> [Exercise]
Look below for the line that contains "at a step. -/", then copy it and each following line exactly, through and including the line that contains "def State.exitCfg (s".

**** Given information

-- ==== Sys2Proof/Machine/StartOps.lean ====
section
/-! DEFINITION. SENTINEL, the start sequence, mode requests, resets (R445-R458, R514). -/

namespace Sys2Proof.Machine

/-- The 1 ms steps of the domains (R453, R514). -/
def tDomain : Nat := 201

def State.updMode (s : State) (f : ModeUnit → ModeUnit) : State := { s with modeU := f s.modeU }

/-- START_STAT.STEP (R453). -/
def State.step_ (s : State) : Nat := s.rd DEVICE.START_STAT_STEP

/-- The start sequence is at a step. -/
def State.toStep (s : State) (n : Nat) : State := s.wr DEVICE.START_STAT_STEP n

/-- The exit delay as configured, 10 ms units (R450). -/
def State.exitCfg (s : State) : Nat := s.rd DEVICE.MODE_CFG_EXIT_DLY * ms 10

/-- Step 5: the hub waits for the start conditions, with an exit delay (R450, R453). -/
def State.waitStart (s : State) (delay : Nat) : State :=
  let s1 := s.updMode (fun m => { m with exitDly := delay, dom := [], copying := false, copies := 0, halted := false, lastSector := none,
                                         boot := none, autoDone := false })
  ((s1.stop tDomain).wr DEVICE.START_STAT_UNCOMMISSIONED (bit (s.role = 3))).wr DEVICE.START_STAT_NO_KEY
    (bit s.gcm.root.isNone) |>.toStep 5

/-- Every domain but PD0 switches off, with the field outputs released, OWN_OUT, BYPASS_N and PSU_EN low (R446, R514). -/
def State.domainsDark (s : State) : State :=
  let s1 := (s.setOwnOut false).updMode (fun m => { m with psu := false, loaded := false })
  [7, 6, 5, 4, 3, 2, 1].foldl State.domainOff s1

/-- SENTINEL is entered and the slots held off (R418, R446). -/
def State.enterSentinel (s : State) : State :=
  let s1 := s.domainsDark
  ((if s1.mode = 1 then s1 else s1.setMode 1).wr DEVICE.MODE_STAT_LOADING 0).slotsOff

/-- A BUS_LOSS entry: counted, the exit delay doubled within 60 s of the one before, up to 8 s (R450). -/
def State.lossEntry (s : State) : State :=
  let soon := match s.modeU.lossAt with
    | some t => decide (s.mono ≤ t + ms 60000)
    | none => false
  (s.sat DEVICE.LOSS_CNT_COUNT).updMode (fun m => { m with lossAt := some s.mono, lossMult := if soon then 2 * m.lossMult else 1 })

/-- The exit delay after a BUS_LOSS entry. -/
def State.lossDelay (s : State) : Nat := min (s.exitCfg * s.modeU.lossMult) (ms 8000)

/-- What BUS_LOSS does to the mode (R446, R447, R450): it refuses a request in progress. In SENTINEL at step 6 the sequence
returns to step 5; a SENTINEL that software asked for stays one. -/
def State.busLost (s : State) : State :=
  if 2 ≤ s.mode then
    let s1 := ((s.loseReq 1).lossEntry).enterSentinel
    (s1.updMode (fun m => { m with auto := true })).waitStart s1.lossDelay
  else if s.mode = 1 && s.step_ = 6 then
    let s1 := (s.loseReq 1).domainsDark
    s1.waitStart s1.lossDelay
  else s

/-- Step 6 begins: PSU_EN high, the first domain 1 ms later (R453, R514). -/
def State.beginSix (s : State) : State :=
  ((s.updMode (fun m => { m with psu := true, dom := [3, 1, 2, 6, 7] })).toStep 6).start tDomain (ms 1)

/-- The exit delay that holds now: 60 s after the last BUS_LOSS entry it is EXIT_DLY again (R450). -/
def State.exitDelay (s : State) : Nat :=
  match s.modeU.lossAt with
  | some t => if t + ms 60000 < s.mono then min s.modeU.exitDly s.exitCfg else s.modeU.exitDly
  | none => s.modeU.exitDly

/-- BUS_OK has stood for the exit delay and P_AVAIL has reached WAKE_P (R450). -/
def State.startReady (s : State) : Bool :=
  (match s.brk.okAt with
   | some t => decide (t + s.exitDelay ≤ s.mono)
   | none => false) && decide (s.rd DEVICE.MODE_CFG_WAKE_P ≤ s.pAvail)

/-- LISTEN is entered from SENTINEL (R193, R446, R453, R454): the relay opens unless FORCE or a transit fault holds it, which
of them BYP_STAT.CAUSE then shows being FORCE where both do (log 64). -/
def State.enterListen (s : State) : State :=
  let s1 := ((s.setMode 2).wr TIME.CTRL_STEP_ARM 1).setTimeState 1
  let s2 := if s1.role = 3 then s1.wr TRANSIT.BYP_CTRL_FORCE 1 else s1
  let s3 := { s2 with byp := { s2.byp with entered := true } }
  let s4 := if s3.flag TRANSIT.BYP_CTRL_FORCE then { s3 with byp := { s3.byp with startup := false } }.wr TRANSIT.BYP_STAT_CAUSE 3
    else if bitOf (s3.rdn 0x0E HDR.FLT_STAT_CHECKERS) 0 then
      { s3 with byp := { s3.byp with startup := false } }.wr TRANSIT.BYP_STAT_CAUSE 2
    else s3.leaveBypass
  let s5 := (s4.endReq).toStep 7
  if s5.copyPending then
    (s5.updMode (fun m => { m with copying := true })).wr UPDATE.STAT_STATE 5 |>.wr UPDATE.STAT_STATUS 1
  else s5

/-! ### Requests -/

/-- The twin index clashes with the peer's (R14). -/
def State.clash (s : State) : Bool := s.flag TWINLINK.LINK_STAT_INDEX_CLASH

/-- A fatal or escalated fault is uncleared (R481). -/
def State.fatalStands (s : State) : Bool := s.flt.fatals ≠ [] || s.flt.self

/-- Why a request is refused, by the first cause of R448 that holds; 0 none (log 39). -/
def State.reqCause (s : State) (p : Option Port) (v : Nat) : Nat :=
  let reach := match v with
    | 1 => s.mode = 2
    | 2 => decide (3 ≤ s.mode) || (s.mode = 1 && p = some .debug && (s.step_ = 5 || s.step_ = 6))
    | 3 => s.mode = 2
    | _ => false
  if !reach then 1
  else if v = 3 && (s.role ≠ 3 && !s.clash) && !s.flag DEVICE.START_STAT_IMAGE_OK then 2
  else if v = 2 && decide (2 ≤ s.mode) && s.isTwin && s.twinRole = 1 && s.rd TWIN.STAT_PEER_ROLE = 2 then 3
  else if v = 2 && s.mode = 5 && s.fatalStands then 4
  else if s.modeU.want.isSome || (s.mode = 1 && s.step_ = 6) then 5
  else if v = 3 && (s.role = 3 || s.clash) then 6
  else if v = 2 && s.mode = 1 && decide (s.pAvail < s.rd DEVICE.MODE_CFG_WAKE_P) then 7
  else 0

/-- PD4 and PD5 come on afresh for an engine load (R446, R449). -/
def State.clustersOn (s : State) : State :=
  let s1 := if s.running tDomOff then ((s.stop tDomOff).domainOff 4).domainOff 5 else s
  (s1.domainOn 4).domainOn 5

/-- A request is accepted (R446, R449, R450). -/
def State.acceptReq (s : State) (v : Nat) : State :=
  let s1 := (s.updMode (fun m => { m with want := some v, loaded := false })).wr DEVICE.MODE_STAT_PENDING 1
  match v with
  | 1 =>
    let s2 := s1.endReq.enterSentinel
    (s2.updMode (fun m => { m with auto := false })).waitStart s2.exitCfg
  | 2 =>
    if s1.mode = 1 then s1.beginSix
    else if s1.isTwin && s1.flag TWIN.STAT_OWN_OUT then s1.nameRelease 2
    else s1
  | _ => s1.clustersOn.wr DEVICE.MODE_STAT_LOADING 1

/-- A request for mode `v` from a port, or from the hub itself (R448). -/
def State.modeReq (s : State) (p : Option Port) (v : Nat) : State :=
  match s.reqCause p v with
  | 0 => s.acceptReq v
  | c => s.refuseReq c

/-! ### Resets -/

/-- A warm reset: PD1-PD7 return to reset, MODE_STAT and START_STAT too, everything else of PD0 stays; the sequence goes
on at step 5 (R452, R453). -/
def State.warmReset (s : State) (debug : Bool) : State :=
  let s1 := (s.endReq).enterSentinel
  let s2 := s1.clrFields 0 [DEVICE.MODE_STAT_REFUSE_CAUSE, DEVICE.MODE_STAT_PREV, DEVICE.MODE_STAT_LOADING,
    DEVICE.MODE_STAT_PENDING, DEVICE.START_STAT_NO_IMAGE, DEVICE.START_STAT_IMAGE_FROM_B, DEVICE.START_STAT_IMAGE_OK]
  let s3 := (s2.wr DEVICE.RESET_CAUSE_WARM 1).wr DEVICE.RESET_CAUSE_DEBUG (bit (debug || s2.flag DEVICE.RESET_CAUSE_DEBUG))
  (s3.updMode (fun m => { m with auto := true, saving := false })).waitStart (ms 1)

/-- A write of RESET_CTRL (R452). -/
def State.resetCtrl (s : State) (p : Port) (v : Nat) : State :=
  if v = 0x5741524D then s.warmReset (p = .debug) else s

/-- What outlasts the loss of VDEM: OTP, the flash, what the balls carry, and the model's own counters and log. -/
def State.unpowered (s : State) : State :=
  { pending := s.pending, sent := s.sent, free := s.free, cycle := s.cycle, mono := s.mono
    otp := { s.otp with
      sel := none, staged := [], op := none, index := 0
      spoiled := match s.otp.op with
        | some (0, g) => insertNat s.otp.spoiled g
        | _ => s.otp.spoiled }
    flash := { s.flash with cmd := none }
    pins := s.pins.map (fun e => (e.1, { ball := e.2.ball }))
    usb := { vbus := s.usb.vbus } }

/-- BYPASS: nothing is powered (R445, R446). -/
def State.powerLost (s : State) : State := { s.unpowered with pd := [] }.wr DEVICE.MODE_STAT_MODE 0

/-- Power-up reset ends: TWIN_ID is sampled, SENTINEL entered, the first blocks enabled; step 1 (R13, R452, R453). -/
def State.powerUp (s : State) (index : Nat) : State :=
  let s0 := s.unpowered
  let s1 := { s0 with otp := { s0.otp with index := index % 2 } }.wr DEVICE.MODE_STAT_MODE 0
  let s2 := s1.setMode 1
  [0, 1, 2, 3, 4, 0x5A].foldl (fun t pg => t.wrn pg HDR.BLK_CTRL_ENABLE 1) (s2.toStep 1)

/-! ### OTP and the root key -/

/-- The generation a start uses: the highest whose CRC passes and whose RETIRE is 0 (R464). -/
def Otp.select (o : Otp) : Option Nat :=
  [3, 2, 1, 0].find? (fun g => o.valid g && o.word g 47 % 2 = 0 && !o.spoiled.contains g)

/-- Step 2: OTP enters the shadow (R454, R464). -/
def State.otpLoad (s : State) : State :=
  let g := s.otp.select
  let s1 := ({ s with otp := { s.otp with sel := g } }).toStep 2
  if g = none then s1.wr OTP.OTP_STAT_NONE 1
  else
    ([0, 1, 2, 3, 4, 0x5A, 0x4C, 0x4D].foldl State.otpPage s1).wr DEVICE.START_STAT_UNCOMMISSIONED (bit (s1.role = 3))

/-- The words of a copy of the root key. -/
def Otp.key (o : Otp) (copy : Nat) : List Nat := (List.range 8).map (fun i => Tbl.get 0 o.keyWords (8 * copy + i))

/-- A key's words as bytes, most significant first (R471). -/
def keyBytes (ws : List Nat) : List Nat := ws.flatMap (beBytes 4)

/-- The CRC of a copy passes (R466). -/
def Otp.keyGood (o : Otp) (copy : Nat) : Bool := Tbl.get 0 o.keyCrc copy = crc32c (keyBytes (o.key copy))

/-- A key copy passes and no kill has been started (R395, R466). -/
def Otp.keyThere (o : Otp) : Bool := (o.keyGood 0 || o.keyGood 1) && !o.killed

/-- Step 3: a kill that was started is completed, then the root key is loaded; step 4: BRK and LINE (R395, R426, R453,
R454, R466). -/
def State.keyLoad (s : State) : State :=
  let s1 := if s.otp.killStarted && !s.otp.killed then
      { s with otp := { s.otp with killed := true, keyWords := (List.range 16).map (fun k => (k, 0xFFFFFFFF)) } }
    else s
  let s1 := s1.wr KEYS.ROOT_STAT_KILLED (bit s1.otp.killed)
  let copy := if s1.otp.keyGood 0 then 0 else 1
  let s2 := if !s1.otp.keyThere then s1
    else
      let t := ({ s1 with gcm := { s1.gcm with root := some (keyBytes (s1.otp.key copy)) } }.wr KEYS.ROOT_STAT_PRESENT 1).wr
        KEYS.ROOT_STAT_COPY copy
      if t.otp.keyGood 0 && t.otp.keyGood 1 && t.otp.key 0 ≠ t.otp.key 1 then t.report 0x19 2 else t
  let s3 := ((s2.toStep 3).brkStart).wr DEVICE.START_STAT_NO_KEY (bit s2.gcm.root.isNone)
  (s3.updMode (fun m => { m with auto := true })).waitStart (ms 1)

/-! ### Images at the start -/

/-- The boot slot is chosen: its IMAGE_ID, GEN and format versions (R456, R458, R508). -/
def State.bootFrom (s : State) (slot : Nat) : State :=
  let b := s.slotBlock slot 0
  let s1 := s.updMode (fun m => { m with boot := some slot, versions := ((blkData b).drop 28).take 64 })
  let s2 := (s1.wr UPDATE.ACT_ID_ID (blkId b)).wr UPDATE.ACT_GEN_GEN (blkField (blkData b) 8 4)
  (s2.wr DEVICE.START_STAT_IMAGE_OK 1).wr DEVICE.START_STAT_IMAGE_FROM_B slot

/-- Verification of the boot slot ends (R456, R458, R505): a slot A that fails after a copy is copied once more; then slot
B is tried. An activation is reported. -/
def State.imageVerified (s : State) : State :=
  let tried := s.modeU.copies
  if s.slotValid 0 then
    let s1 := (s.bootFrom 0).toStep 8
    if tried = 0 then s1 else s1.raise 0x59 4
  else if tried = 1 then
    ((s.updMode (fun m => { m with copying := true })).wr UPDATE.STAT_STATE 5).wr UPDATE.STAT_STATUS 1
  else
    let s1 := if s.slotValid 1 then s.bootFrom 1 else s.wr DEVICE.START_STAT_NO_IMAGE 1
    let s2 := s1.toStep 8
    if tried = 0 then s2 else s2.raise 0x59 5

/-- A journaled step of the copy completes; DONE ends it, unless an abort halted it before (R457, R505). -/
def State.copySector (s : State) : State :=
  let c := s.copyStep
  let s1 := c.2
  if c.1 then
    ((s1.updMode (fun m => { m with copying := false, copies := m.copies + 1 })).wr UPDATE.STAT_STATUS 2).wr UPDATE.STAT_STATE
      (if s1.flash.ready then 3 else 0)
  else s1

/-! ### The engine load -/

/-- Every block of the boot slot verifies again, and its engine section enters bank 0 of each engine (R449). -/
def State.loadEngines (s : State) : Option State :=
  match s.modeU.boot with
  | none => none
  | some slot =>
    if s.slotValid slot then some ((List.range 16).foldl (fun t e => t.loadBank e 0 (s.engineImage slot e)) s) else none

/-- The engine load fails: PD4 and PD5 go off, the request is refused, NO_IMAGE is set (R449). -/
def State.loadFailed (s : State) : State :=
  let s1 := ((s.domainOff 4).domainOff 5).endReq
  (((s1.wr DEVICE.MODE_STAT_LOADING 0).wr DEVICE.START_STAT_NO_IMAGE 1).wr DEVICE.START_STAT_IMAGE_OK 0).refuseReq 2

end Sys2Proof.Machine
end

********

> [Exercise result]
/-- The start sequence is at a step. -/
def State.toStep (s : State) (n : Nat) : State := s.wr DEVICE.START_STAT_STEP n

/-- The exit delay as configured, 10 ms units (R450). -/
def State.exitCfg (s : State) : Nat := s.rd DEVICE.MODE_CFG_EXIT_DLY * ms 10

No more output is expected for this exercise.